# A few pics



## ty (May 14, 2004)

just a few pics.


----------



## NEWBIE4NOW (Jan 2, 2004)

hey what kind of turtle is that and how big is it?


----------



## beans (Dec 7, 2004)

Nice albino oscar


----------



## ty (May 14, 2004)

NEWBIE4NOW said:


> hey what kind of turtle is that and how big is it?
> [snapback]828155[/snapback]​


that is a map turtle. the turtle is still pretty young and pretty small , probably a few inches.


----------



## ty (May 14, 2004)

beans said:


> Nice albino oscar
> [snapback]828160[/snapback]​


thanks


----------



## Guest (Jan 4, 2005)

I like that turtle aquarium. Post more pics when you get the chance.


----------



## ty (May 14, 2004)

Bullsnake said:


> I like that turtle aquarium.
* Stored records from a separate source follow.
-- ==== Sys2Proof/Machine/Values.lean ====
section
/-! DEFINITION. What operators compute of values: comparisons (08 R249-R255), search keys (08 R258), key strings and
SH64 (09 R273-R275) and normalised keys (10 R307). -/

namespace Sys2Proof.Machine

/-! ### Floats -/

/-- Mantissa bits of a float type. -/
def mantBits (ty : Nat) : Nat := if ty = 0x0A then 23 else 52

/-- Whether the bits of a float type are a NaN. -/
def isNan (ty n : Nat) : Bool :=
  let w := tyBits ty
  let m := mantBits ty
  decide ((2 ^ (w - 1 - m) - 1) * 2 ^ m < n % 2 ^ (w - 1))

/-- The canonical quiet NaN (R273). -/
def qnan (ty : Nat) : Nat := if ty = 0x0A then 0x7FC00000 else 0x7FF8000000000000

/-- A float normalised: -0.0 becomes +0.0, every NaN the canonical one (R273). -/
def normFloat (ty n : Nat) : Nat := if isNan ty n then qnan ty else if n = 2 ^ (tyBits ty - 1) then 0 else n

/-- The bits of a value, normalised where it is a float and FTOTAL is 0. -/
def normBits (ftotal : Bool) (ty n : Nat) : Nat := if isFloat ty && !ftotal then normFloat ty n else n

/-- CODE32 compares as UINT32, ROWID as UINT64 (08 R266). -/
def asPlain (ty : Nat) : Nat := if ty = 0x21 then 0x08 else if ty = 0x20 then 0x09 else ty

/-! ### Comparisons (08 R249, R252-R254) -/

/-- Whether `a` is below `b`, after normalisation under IEEE rules. -/
def below (ftotal : Bool) (ty : Nat) (a b : Val) : Bool :=
  if isStr ty then bytesLt a.text b.text
  else decide (orderKey ty (mkVal ty (normBits ftotal ty a.bits)) < orderKey ty (mkVal ty (normBits ftotal ty b.bits)))

/-- Whether a value takes no part in IEEE comparisons. -/
def unordered (ftotal : Bool) (ty : Nat) (v : Val) : Bool := isFloat ty && !ftotal && isNan ty v.bits

/-- EQ to BETWEEN and PREFIX of a non-null value (R249, R253). -/
def compareVal (op : Nat) (ftotal : Bool) (ty : Nat) (x a b : Val) : Bool :=
  let lt := below ftotal ty
  if op = 12 then x.text.take a.text.length == a.text
  else if unordered ftotal ty x || unordered ftotal ty a || (op = 7 && unordered ftotal ty b) then op == 2
  else if op = 1 then !lt x a && !lt a x
  else if op = 2 then lt x a || lt a x
  else if op = 3 then lt x a
  else if op = 4 then !lt a x
  else if op = 5 then lt a x
  else if op = 6 then !lt x a
  else !lt x a && !lt b x

/-- TRUE, FALSE or UNKNOWN (R254). -/
inductive Tri where
  | yes | no | unknown
deriving DecidableEq, Repr

def Tri.ofBool (b : Bool) : Tri := if b then .yes else .no

/-- An operand read at its type (R250): `none` where it breaks its form. -/
def readOperand (im : Image) (params : Bytes) (ty r : Nat) : Option Val :=
  if isStr ty then
    match im.ref (some params) r 2 with
    | .data l =>
      match im.ref (some params) (r + 2) (leNat l) with
      | .data bs => some (.str bs)
      | _ => none
    | _ => none
  else
    match im.ref (some params) r (tyBytes ty) with
    | .data bs => if ty = 0x01 && leNat bs > 1 then none else some (mkVal ty (leNat bs))
    | _ => none

/-! ### Search keys (08 R258) -/

/-- The WIDTH an ASA image must have for a type. -/
def asaWidth (ty : Nat) : Nat :=
  if isStr ty then 3 else if tyBits ty ≤ 32 then 0 else if tyBits ty ≤ 64 then 1 else 2

/-- The search key of a value; `none` for one that is not searched and matches nothing. -/
def searchKey (ftotal : Bool) (ty : Nat) (v : Val) : Option (BitVec 320) :=
  if isStr ty then
    if v.text.length ≤ 39 then some (BitVec.ofNat 320 (v.text.length + 256 * leNat v.text)) else none
  else if unordered ftotal ty v then none
  else some (BitVec.ofNat 320 (normBits ftotal ty v.bits))

/-! ### Key strings and SH64 (09 R273-R275) -/

/-- The part of a key string for one value. -/
def keyPart (ftotal : Bool) (ty : Nat) (v : Option Val) : Bytes :=
  match v with
  | none => [0]
  | some v =>
    if isStr ty then 1 :: leBytes 2 v.text.length ++ v.text
    else 1 :: leBytes (tyBytes ty) (normBits ftotal ty v.bits)

/-- The key string of a row over its key runs, in key-list order. -/
def keyString (ftotal : Bool) (types : List (BitVec 8)) (keys : List Nat) (row : Vals) : Bytes :=
  keys.flatMap fun k => keyPart ftotal (types.getD k 0).toNat (row[k]?).join

/-- Whether any key value of a row is null. -/
def nullKey (keys : List Nat) (row : Vals) : Bool := keys.any fun k => ((row[k]?).join).isNone

def shK1 : BitVec 64 := 0xA3B19C57E26D4F0B
def shK2 : BitVec 64 := 0x8F5C3A91D47EB2C7
def shK3 : BitVec 64 := 0x6B2DE1F4935A08C5
def hllSeed : BitVec 64 := 0x4C1D93A70B6EF285

/-- The finaliser of SH64. -/
def shFold (x : BitVec 64) : BitVec 64 :=
  let x := (x ^^^ (x >>> 31)) * shK2
  let x := (x ^^^ (x >>> 29)) * shK3
  x ^^^ (x >>> 32)

def shStep (h w : BitVec 64) : BitVec 64 := (h ^^^ shFold w).rotateLeft 27 * shK1 + shK3

/-- The whole words, then the tail with its length in byte 7. -/
def shLoop : Nat → BitVec 64 → Bytes → BitVec 64
  | 0, h, _ => h
  | fuel + 1, h, bs =>
    if bs.isEmpty then h
    else if bs.length < 8 then shStep h (BitVec.ofNat 64 (leNat bs + bs.length * 2 ^ 56))
    else shLoop fuel (shStep h (BitVec.ofNat 64 (leNat (bs.take 8)))) (bs.drop 8)

/-- SH64 (R274). -/
def sh64 (bs : Bytes) (seed : BitVec 64) : BitVec 64 :=
  shFold (shLoop (bs.length / 8 + 2) (seed ^^^ (BitVec.ofNat 64 bs.length * shK1)) bs)

/-- Fields of a key hash (R275): the EXCHANGE target, and the 6-bit partition of a level from 1. -/
def hashTarget (h : BitVec 64) : Nat := bits h.toNat 63 52
def hashPart (level : Nat) (h : BitVec 64) : Nat := bits h.toNat (57 - 6 * level) (52 - 6 * level)

/-! ### Normalised keys (10 R306-R308) -/

/-- `n` bytes of a number, most significant first. -/
def beBytes (n v : Nat) : Bytes := (leBytes n v).reverse

/-- The value bytes of one key, ascending (R307). -/
def sortPart (ftotal : Bool) (ty : Nat) (v : Val) : Bytes :=
  let w := tyBits ty
  if isStr ty then (v.text.flatMap fun b => if b = 0 then [0, 0xFF] else [b]) ++ [0, 0]
  else if isFloat ty then
    let n := normBits ftotal ty v.bits
    beBytes (w / 8) (if n < 2 ^ (w - 1) then n + 2 ^ (w - 1) else 2 ^ w - 1 - n)
  else if isSigned ty then beBytes (w / 8) ((v.bits + 2 ^ (w - 1)) % 2 ^ w)
  else beBytes (tyBytes ty) v.bits

/-- One key's part: the flag byte and the value bytes, inverted for DESC (R307). -/
def sortKeyPart (ftotal : Bool) (ty flags : Nat) (v : Option Val) : Bytes :=
  match v with
  | none => [if bit flags 1 then 0 else 2]
  | some v => 1 :: (sortPart ftotal ty v).map fun b => if bit flags 0 then ~~~ b else b

/-- A row's normalised key; `keys` lists runs with their KEYFLAGS. -/
def sortKey (ftotal : Bool) (types : List (BitVec 8)) (keys : List (Nat × Nat)) (row : Vals) : Bytes :=
  keys.flatMap fun k => sortKeyPart ftotal (types.getD k.1 0).toNat k.2 (row[k.1]?).join

/-- The order of SORT: by normalised key, ties by input order (R308). -/
def sortLt (a b : SortRow) : Bool :=
  if bytesLt a.key b.key then true else if bytesLt b.key a.key then false else decide (a.ord < b.ord)

/-- The key runs of an operator's PARAMS (09 R276) and, for the ordering operators, their KEYFLAGS (10 R306). -/
def OpDesc.keyRuns (o : OpDesc) (nkeys : Nat) : List Nat := (List.range nkeys).map fun k => o.p k 1
def OpDesc.orderKeys (o : OpDesc) : List (Nat × Nat) := (List.range (o.p 16 1)).map fun k => (o.p k 1, o.p (8 + k) 1)
def OpDesc.orderTotal (o : OpDesc) : Bool := bit (o.p 17 1) 0

end Sys2Proof.Machine
end

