/-- ceil(q × N) of a binary64 fraction, at least 1. -/
def quantileRank (frac n : Nat) : Nat :=
  match f64.unpack frac with
  | .fin _ m e =>
    let t := if 0 ≤ e then m * n * 2 ^ e.toNat else ceilDiv (m * n) (2 ^ (-e).toNat)
    max 1 t
  | _ => 1

/-- The first item at which the running weight reaches a rank. -/
def weightAt : List (Val × Nat) → Nat → Nat → Option Val
  | [], _, _ => none
  | (v, w) :: r, acc, rank => if rank ≤ acc + w then some v else weightAt r (acc + w) rank

def Qs.quantile (q : Qs) (frac : Nat) : Option Val :=
  if q.n = 0 then none
  else
    let all := q.levels.zipIdx.flatMap fun l => l.1.map fun v => (v, 2 ^ l.2)
    weightAt (sortBy (fun a b => valLt q.ty.toNat a.1 b.1) all) 0 (quantileRank frac q.n)

/-- The value types that a QS sketch can have (R293). -/
def sketchTypes : List (BitVec 8) := [0x02, 0x03, 0x04, 0x05, 0x06, 0x07, 0x08, 0x09, 0x0A, 0x0B, 0x0C, 0x0E, 0x0F]

/-- The value type of a sketch that no value has joined, which the spec does not state: one of those. -/
def openSketchType (k : Nat) : BitVec 8 := sketchTypes.getD ((Config.absentType k).toNat % 13) 0x02

/-- A sketch with a value type of its own. -/
def Qs.typed (q : Qs) (k : Nat) : Qs := if q.ty = 0 then { q with ty := openSketchType k } else q

def Qs.state (q : Qs) : Bytes :=
  let w := tyBytes q.ty.toNat
  leBytes 2 0x5351 ++ [1, q.ty] ++ leBytes 2 1024 ++ leBytes 1 q.levels.length ++ [0] ++ leBytes 8 q.n ++
    ((q.levels.zip q.parity).flatMap fun e => leBytes 4 (e.1.length + 65536 * Bool.asNat e.2)) ++
    q.levels.flatMap fun l => (sortBy (valLt q.ty.toNat) l).flatMap fun v => leBytes w v.bits

/-- Whether values ascend. -/
def ascends (ty : Nat) : List Val → Bool
  | a :: b :: r => !valLt ty b a && ascends ty (b :: r)
  | _ => true

/-- The levels cut from the items. -/
def cutLevels (w ty : Nat) : List Nat → Bytes → List (List Val)
  | [], _ => []
  | n :: r, bs => ((chunks w n (bs.take (w * n))).map fun b => mkVal ty (leNat b)) :: cutLevels w ty r (bs.drop (w * n))

/-- A state read back; none where it breaks R303. -/
def readQs (bs : Bytes) : Option Qs :=
  let ty := fld bs 3 1
  let nl := fld bs 6 1
  let words := (entries 4 nl (slice bs 16 (4 * nl))).map leNat
  let counts := words.map (· % 65536)
  let levels := cutLevels (tyBytes ty) ty counts (bs.drop (16 + 4 * nl))
  if fld bs 0 2 ≠ 0x5351 || fld bs 2 1 ≠ 1 || !fnAccepts 0x11 ty || fld bs 4 2 ≠ 1024 || nl < 1 || 48 < nl ||
      fld bs 7 1 ≠ 0 || words.any (fun x => 2 ^ 17 ≤ x || 1023 < x % 65536) ||
      bs.length ≠ 16 + 4 * nl + tyBytes ty * counts.sum || !levels.all (ascends ty) then none
  else some {
    ty := BitVec.ofNat 8 ty, levels := levels, parity := words.map fun x => bit x 16, n := fld bs 8 8 }

/-! ### One function of a group -/

def AggCell.fresh (fn : AggFn) (ty : Nat) : AggCell where
  count := 0
  sum := 0
  fsum := 0
  fexact := []
  best := none
  picks := []
  seen := []
  hll := []
  qs := Qs.empty (if fn.code = 0x13 then 0 else BitVec.ofNat 8 ty)

/-- A float value as binary64 bits. -/
def asF64 (ty : Nat) (v : Val) : Nat := if ty = 0x0A then (f64.convert f32 v.bits).1 else v.bits

def qsMixed (a b : Qs) : Bool := a.n != 0 && b.n != 0 && a.ty != b.ty

/-- A non-null input joins a function's cell (R293-R296, R299-R303); none where a state breaks its layout. -/
def AggCell.add (ftotal : Bool) (fn : AggFn) (ty : Nat) (v : Val) (c : AggCell) : Option AggCell :=
  let ks := keyPart ftotal ty (some v)
  let c1 := { c with count := c.count + 1 }
  if fn.code = 0x03 || fn.code = 0x04 then
    if isFloat ty then
      let x := asF64 ty v
      some (if fn.dsum then { c1 with fexact := c.fexact ++ [BitVec.ofNat 64 x] }
        else { c1 with
          fsum := BitVec.ofNat 64 (if c.count = 0 then x else (f64.add c.fsum.toNat x).1)
          fexact := if x / 2 ^ 52 % 2048 = 2047 then c.fexact ++ [BitVec.ofNat 64 x] else c.fexact })
    else some { c1 with sum := c.sum + v.int ty }
  else if fn.code = 0x05 then
    some { c1 with best := match c.best with
      | some b => if valLt ty v b then some v else some b
      | none => some v }
  else if fn.code = 0x06 then
    some { c1 with best := match c.best with
      | some b => if valLt ty b v then some v else some b
      | none => some v }
  else if fn.code = 0x07 || fn.code = 0x08 then
    some { c1 with best := match c.best with
      | some b => some (.fixed (if fn.code = 0x07 then BitVec.ofNat 128 b.bits &&& BitVec.ofNat 128 v.bits
          else BitVec.ofNat 128 b.bits ||| BitVec.ofNat 128 v.bits))
      | none => some v }
  else if fn.code = 0x09 then some { c1 with picks := c.picks ++ [v] }
  else if fn.code = 0x0A then some { c1 with seen := if c.seen.contains ks then c.seen else c.seen ++ [ks] }
  else if fn.code = 0x0B || fn.code = 0x10 then some { c1 with hll := hllAdd c.hll ks }
  else if fn.code = 0x0C || fn.code = 0x11 then some { c1 with qs := c.qs.add v }
  else if fn.code = 0x12 then (readHll v.text).map fun r => { c1 with hll := hllMerge c.hll r }
  else if fn.code = 0x13 then
    match readQs v.text with
    | some q => if qsMixed c.qs q then none else some { c1 with qs := c.qs.merge q }
    | none => none
  else some c1

/-- Two cells of the same function joined, in the order in which the partial records arrive. -/
def AggCell.join (fn : AggFn) (ty : Nat) (a b : AggCell) : AggCell :=
  let pick (x y : Val) : Val :=
    if fn.code = 0x05 then if valLt ty y x then y else x
    else if fn.code = 0x06 then if valLt ty x y then y else x
    else if fn.code = 0x07 then .fixed (BitVec.ofNat 128 x.bits &&& BitVec.ofNat 128 y.bits)
    else .fixed (BitVec.ofNat 128 x.bits ||| BitVec.ofNat 128 y.bits)
  { count := a.count + b.count
    sum := a.sum + b.sum
    fsum := if a.count = 0 then b.fsum else if b.count = 0 then a.fsum else
      BitVec.ofNat 64 (f64.add a.fsum.toNat b.fsum.toNat).1
    fexact := a.fexact ++ b.fexact
    best := match a.best, b.best with
      | some x, some y => some (pick x y)
      | some x, none => some x
      | none, y => y
    picks := a.picks ++ b.picks
    seen := a.seen ++ b.seen.filter fun k => !(a.seen.contains k)
    hll := hllMerge a.hll b.hll
    qs := a.qs.merge b.qs }

/-- The run type of a SUM (R295, R296). -/
def sumType (fn : AggFn) (ty : Nat) : Nat :=
  if isFloat ty then 0x0B else if isDec ty || fn.wide then 0x0D else if isSigned ty then 0x05 else 0x09
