/-- A channel has no working setting (R492, R493, R485): it retires into the headroom of the others, or its regions
leave the pool and it is DISABLED. -/
def State.channelFails (s : State) (ch : BitVec 4) : State :=
  let c := s.chan ch
  let others := allChans.filter fun t => t != ch && (s.chan t).st == .active
  let m := others.length
  let u := c.uGib * 2 ^ 30
  let share := ceilDiv u (max 1 m)
  let named : List (BitVec 4) := (s.dram.map.filter fun e => mapValid e.2 && (chset e.2).contains ch).map (·.1)
  let fits (t : BitVec 4) : Bool := decide (share ≤ ((s.chan t).hrGib - (s.chan t).hrUsed) * 2 ^ 30)
  if decide (0 < m) && others.all fits then
    let onCh (pa : Nat) : Bool := (s.poolMap pa).any fun e => e.1 == ch
    let bases := others.map fun t => (t, (s.chan t).uGib + (s.chan t).hrUsed)
    let g := ceilDiv share (2 ^ 30)
    let s' : State := forEach others s fun s t => s.modChan t fun c => { c with hrUsed := c.hrUsed + g }
    let s' := s'.modChan ch fun c => { c with st := .retired, others := others, bases := bases, retrain := false }
    (s'.retireContents ch onCh).dramEvent 72 ch 0xFF 0
  else
    let out (pa : Nat) : Bool := (s.regionOf pa).any fun w => (chset w).contains ch
    let mask : Nat := (named.map fun n => 2 ^ n.toNat).sum
    let hit (n : Nat) (g : Segment) : Segment :=
      { g with poison := dedup (g.poison ++ g.lines.filter fun l => out (Config.lineAt n l)) }
    let s' := { s with
      store := { s.store with segs := s.store.segs.mapVals hit }
      dram := { s.dram with map := s.dram.map.mapVals fun k w => if named.contains k then w &&& ~~~0x8000#64 else w } }
    let s' := (s'.poisonImages out).stopHolders ch
    (s'.modChan ch fun c => { c with st := .disabled, retrain := false }).dramEvent 73 ch 0xFF (BitVec.ofNat 64 mask)

/-- CHANNEL_RETRAINING (R487, R492): the full retraining of the channel that is HELD ends. -/
def execChannelRetraining (ch : BitVec 4) (works : Bool) (s : State) : Host.Outcome State Fault Refusal :=
  let c := s.chan ch
  if c.st ≠ .held || !s.ready then .next s
  else
    let s := { s with dram := { s.dram with schedule := s.dram.schedule.filter (· ≠ ch) } }
    let trained (r : Rank) (k : Nat) : Rank := if works then { r with delay := Config.trainedDelay k s.free } else r
    let s := State.tick <| s.setChan ch { c with
      st := .active, retrain := false, rate := if c.rateFit.ult c.rateMax then c.rateMax else c.rateFit
      ranks := c.ranks.mapIdx fun k (r : Rank) => trained { r with owed := 0, drift := 0 } (4 * ch.toNat + k) }
    .next (if works then s.nextRetrain else (s.channelFails ch).nextRetrain)

/-! ### DRAM_CTRL and DRAM_CHCTL (16 R477, 21 R629, R630) -/

/-- Whether a PF's access to the manager's blocks counts now (21 R620, R621). -/
def State.managerAccess (s : State) (i : BitVec 8) : Bool :=
  s.ready && (s.fn i).present && s.isManager i

/-- Ranges [base, base + size) of which two overlap. -/
def overlaps : List (Nat × Nat) → Bool
  | [] => false
  | (b, n) :: r => r.any (fun e => decide (b < e.1 + e.2) && decide (e.1 < b + n)) || overlaps r

/-- The checks of a write of POOL_EN = 1 (R477), with the fields in their ranges (R475). -/
def State.mapChecks (s : State) : Bool :=
  let rs : List (BitVec 64) := (s.dram.map.filter fun e => mapValid e.2).map (·.2)
  rs.all (fun w =>
    let n := (chset w).length
    decide (1 ≤ n) && mapChset w == (chset w).foldl (fun a c => a + 2 ^ c.toNat) 0 && mapGrain w != 3 &&
      mapSize w != 0 && mapSize w % max 1 n == 0 && (chset w).all fun c => (s.chan c).st == .active) &&
  !(overlaps (rs.map fun (w : BitVec 64) => (mapBase w, mapSize w))) &&
  allChans.all fun c =>
    let mine : List (Nat × Nat) := (rs.filter fun w => (chset w).contains c).map fun w =>
      (mapChbase w, mapSize w / max 1 (chset w).length)
    !(overlaps mine) && mine.all fun (e : Nat × Nat) => decide (e.1 + e.2 ≤ (s.chan c).uGib)

/-- POOL_ENABLE (R477): a manager's write of POOL_EN = 1; the value's other bits are reserved. -/
def State.poolOn (s : State) (inst : BitVec 8) (value : BitVec 32) : State :=
  if !s.managerAccess inst || !value.getLsbD 0 || s.dram.poolEn then s
  else if s.mapChecks then { s with dram := { s.dram with poolEn := true, mapErr := false } }
  else { s with dram := { s.dram with mapErr := true } }

/-- POOL_ENABLE. -/
def execPoolEnable (inst : BitVec 8) (value : BitVec 32) (s : State) : Host.Outcome State Fault Refusal :=
  .next (s.poolOn inst value)

/-- POOL_DISABLE (R477): a manager's write of POOL_EN = 0, taken only while no pool page can be held. -/
def State.poolOff (s : State) (inst : BitVec 8) (value : BitVec 32) : State :=
  if !s.managerAccess inst || value.getLsbD 0 then s
  else
    let others := s.insts.any fun e => e.2.st != .absent && e.1 != inst
    let v := s.inst inst
    if others || v.pages ≠ 0 || s.tableUse inst ≠ 0 || s.spillUse inst ≠ 0 || s.sspillUse inst ≠ 0 then s
    else { s with dram := { s.dram with poolEn := false } }

/-- POOL_DISABLE. -/
def execPoolDisable (inst : BitVec 8) (value : BitVec 32) (s : State) : Host.Outcome State Fault Refusal :=
  .next (s.poolOff inst value)

/-- RETRAIN (R486, R487, R630): a manager's write of DRAM_CHCTLn.RETRAIN = 1. -/
def execRetrain (inst : BitVec 8) (ch : BitVec 4) (value : BitVec 32) (s : State) :
    Host.Outcome State Fault Refusal :=
  if s.managerAccess inst && value.getLsbD 0 then .next (s.scheduleRetrain ch) else .next s

end Sys2Proof.Machine
end

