-- ==== Sys2Proof/Machine/Dispatcher.lean ====
section
/-! DEFINITION. The Dispatcher (07): generating, choosing, starting, stopping and ending work items, the start and the saving
of COMPUTE items on ECs (13 R415-R419, 14 R431), and deadlines. -/

namespace Sys2Proof

/-- LAST_STOP of a cause (07 R217). -/
def ParkCause.lastStop : ParkCause → BitVec 8
  | .pacer => 5
  | .page _ _ => 2
  | .spill => 3
  | .stream => 4
  | .memhold => 7
end Sys2Proof

namespace Sys2Proof.Machine

/-! ### Generating items (R219-R221; 13 R417) -/

/-- Frames on the inputs of an operator that no item has claimed. -/
def State.unclaimedIn (s : State) (q : Query) (o : OpDesc) : Nat :=
  (o.ins.map fun k => ((s.streamOf q k).map Stream.unclaimed).getD 0).sum

/-- Items of an operator that will claim a frame when they start. -/
def State.hungryItems (s : State) (q : Query) (op : BitVec 16) (flow : BitVec 8) : Nat :=
  ((s.flowItems q.tag op flow).filter fun i => (i.st == .ready || i.st == .slotted) && i.claims.isEmpty && i.startRows == 0).length

/-- Whether a flow of an operator is fed by its input frames. -/
def OpDesc.fedFlow (o : OpDesc) (flow : BitVec 8) : Bool :=
  if o.code = opScan || o.code = opHurdle || o.code = opCompute then false
  else if o.code = opAggHash || o.code = opAggScalar || o.code = opSketch then decide (flow.toNat < o.pflows)
  else flow == 0

/-- The frames that a COMPUTE item claims: whole frames until they hold ITEM_ELEMS rows or more; none while the stream may
still bring what is missing. They are the item's from its generation on, since its descriptor has their rows as COUNT (R217, R417). -/
def frameClaim (st : Stream) (elems : Nat) : Option (List FramePos × Nat) :=
  let rec go : List FramePos → Nat → List FramePos × Nat
    | [], n => ([], n)
    | f :: fs, n =>
      if elems ≤ n then ([], n)
      else
        let rows := ((AMap.find? st.words f.start).map fun e => hdrRows (wordBytes e.bits)).getD 0
        let r := go fs (n + rows)
        (f :: r.1, r.2)
  let r := go (st.frames.filter (·.claim.isNone)) 0
  if r.1.isEmpty || (decide (r.2 < elems) && st.st != .ended) then none else some r

/-- The next item of a COMPUTE (R417). -/
def State.computeItem (s : State) (q : Query) (im : Image) (o : OpDesc) (op : BitVec 16) : State :=
  let n := s.cursor q.tag op 0
  let e := o.itemElems
  if o.p 6 1 = 0xFF then
    let total := computeTotal im q.params o
    if n * e < total then s.newItem q o op 0 (BitVec.ofNat 64 (n * e)) (min e (total - n * e)) [] else s
  else
    match s.elemStream q o with
    | none => s
    | some (r, st) =>
      if st.gated then s
      else if st.framed then
        match frameClaim st e with
        | none => s
        | some (fs, rows) =>
          let id := s.disp.nextItem
          let origin := (fs.head?.map (·.origin)).getD 0
          let s := s.setStream r { st with
            frames := st.frames.map fun f => if fs.any (·.no == f.no) then { f with claim := some id } else f
            reads := AMap.insert st.reads id { PortIn.none with left := some (64 * (fs.map (·.words)).sum) } }
          s.newItem q o op 0 (BitVec.ofNat 64 origin) rows []
      else
        let p := AMap.get st.reads 0 PortIn.none
        if !(s.opItems q.tag op).isEmpty || (p.off = p.cur.length && st.words.isEmpty) then s
        else
          let s := s.setStream r { st with reads := AMap.insert st.reads 0 { p with left := some (e * st.elem) } }
          s.newItem q o op 0 (BitVec.ofNat 64 (n * e)) e []

/-- ITEM_GENERATE (R219, R220): a flow of an operator generates its next item, if it has one now. -/
def execItemGenerate (t : Tag) (op : BitVec 16) (flow : BitVec 8) (s : State) : Host.Outcome State Fault Refusal :=
  match (s.query? t).bind fun q => (q.opOf op).map (q, ·), s.op? t op with
  | some (q, im, o), some c =>
    if (q.st ≠ .running && q.st ≠ .paused) || c.ended || !s.itemRoom || !(AMap.has s.disp.flows (t, op, flow)) then .next s
    else if o.code = opScan then
      match (s.scanRanges q im o)[s.cursor t op 0]? with
      | some (slot, lo, n) => .next (s.newItem q o op flow (rowId slot lo) n [])
      | none => .next s
    else if o.code = opCompute then .next (s.computeItem q im o op)
    else if o.code = opMerge && s.inputsDrained q o then .next (s.mergeTail q o op c)
    else if o.code = opCompress then
      if !(s.opItems t op).isEmpty || (s.unclaimedIn q o = 0 && !s.unitReady q o c) then .next s
      else .next (s.newItem q o op flow (BitVec.ofNat 64 (s.cursor t op 0)) o.unitMost [])
    else if o.code = opLimit && limitDone im q.params o c then .next s
    else if o.fedFlow flow then
      if s.unclaimedIn q o ≤ s.hungryItems q op flow then .next s
      else .next (s.newItem q o op flow 0 itemRows [])
    else if o.code = opSort || o.code = opTopk then .next (s.mergeItem q o op c)
    else if o.code = opProbe then
      if c.probes.isEmpty || c.merging || !s.inputsDrained q o || !(s.flowItems t op 0).isEmpty then .next s
      else .next (s.pairItem q im o op c)
    else .next (s.aggMergeItem q o op flow)
  | _, _ => .next s

/-! ### Choosing (R222-R229) -/

def runnerCount : RunnerKind → Nat
  | .ec => 64
  | .scan | .pod => 16
  | .join | .agg | .gather | .comp => 8
  | .sort | .peer => 4

/-- Whether a runner exists and is in service (14 R437). -/
def State.inService (s : State) (r : Runner) : Bool := decide (r.num.toNat < runnerCount r.kind) && !(s.runner r).out

/-- Whether a runner can run an item: its query runs, its kind, its pod, its cluster in SPRINT, and the leave it needs (R219, R227,
R229; 19 R565-R568; 12 R380). -/
def State.usable (s : State) (r : Runner) (i : Item) : Bool :=
  match s.query? i.query with
  | none => false
  | some q =>
    match q.opOf i.op with
    | none => false
    | some (_, o) =>
      (q.st == .running || q.st == .paused) && s.inService r && opRunner o.code == some r.kind &&
      (o.code != opAsaFilter || AMap.find? q.pods (BitVec.ofNat 8 (o.p 1 1)) == some (r.num.setWidth 4)) &&
      ((clusterOf r).all fun c => s.clockRuns (if r.kind = .ec then .ec c else .unit c)) &&
      (r.kind != .sort || s.leaveHeld (.sortUnit (r.num.setWidth 2) i.query)) &&
      (o.code != opCompress || o.compLevel < 7 || s.leaveHeld (.encode (r.num.setWidth 3) (some i.query))) &&
      (o.code != opExchange || s.leaveHeld (.exchange i.query i.op))

/-- The READY items in the order in which they are considered: by level, then returned items, then generated ones (R223,
R225). -/
def State.readyOrder (s : State) : List Item :=
  let l := (s.disp.returned ++ s.disp.generated).filterMap s.item?
  (List.range 16).flatMap fun k => l.filter fun i => i.prio.toNat == k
Post more pics when you get the chance.
> 
> 
> 
> ...


ok i gotta go out and get a new disposable camera. when i do ill post some better pics of my tanks.


----------



## Death in #'s (Apr 29, 2003)

i like that map turtle and tank


----------



## Fido (May 21, 2003)

Wow nice turtle tank. Post more pics pleeease!


----------



## syd (Nov 6, 2004)

cool turle and fish


----------



## ty (May 14, 2004)

everybody thank you for the compliments on the turtle and tank. i will post more pics of the turtle set up as soon as i can.


----------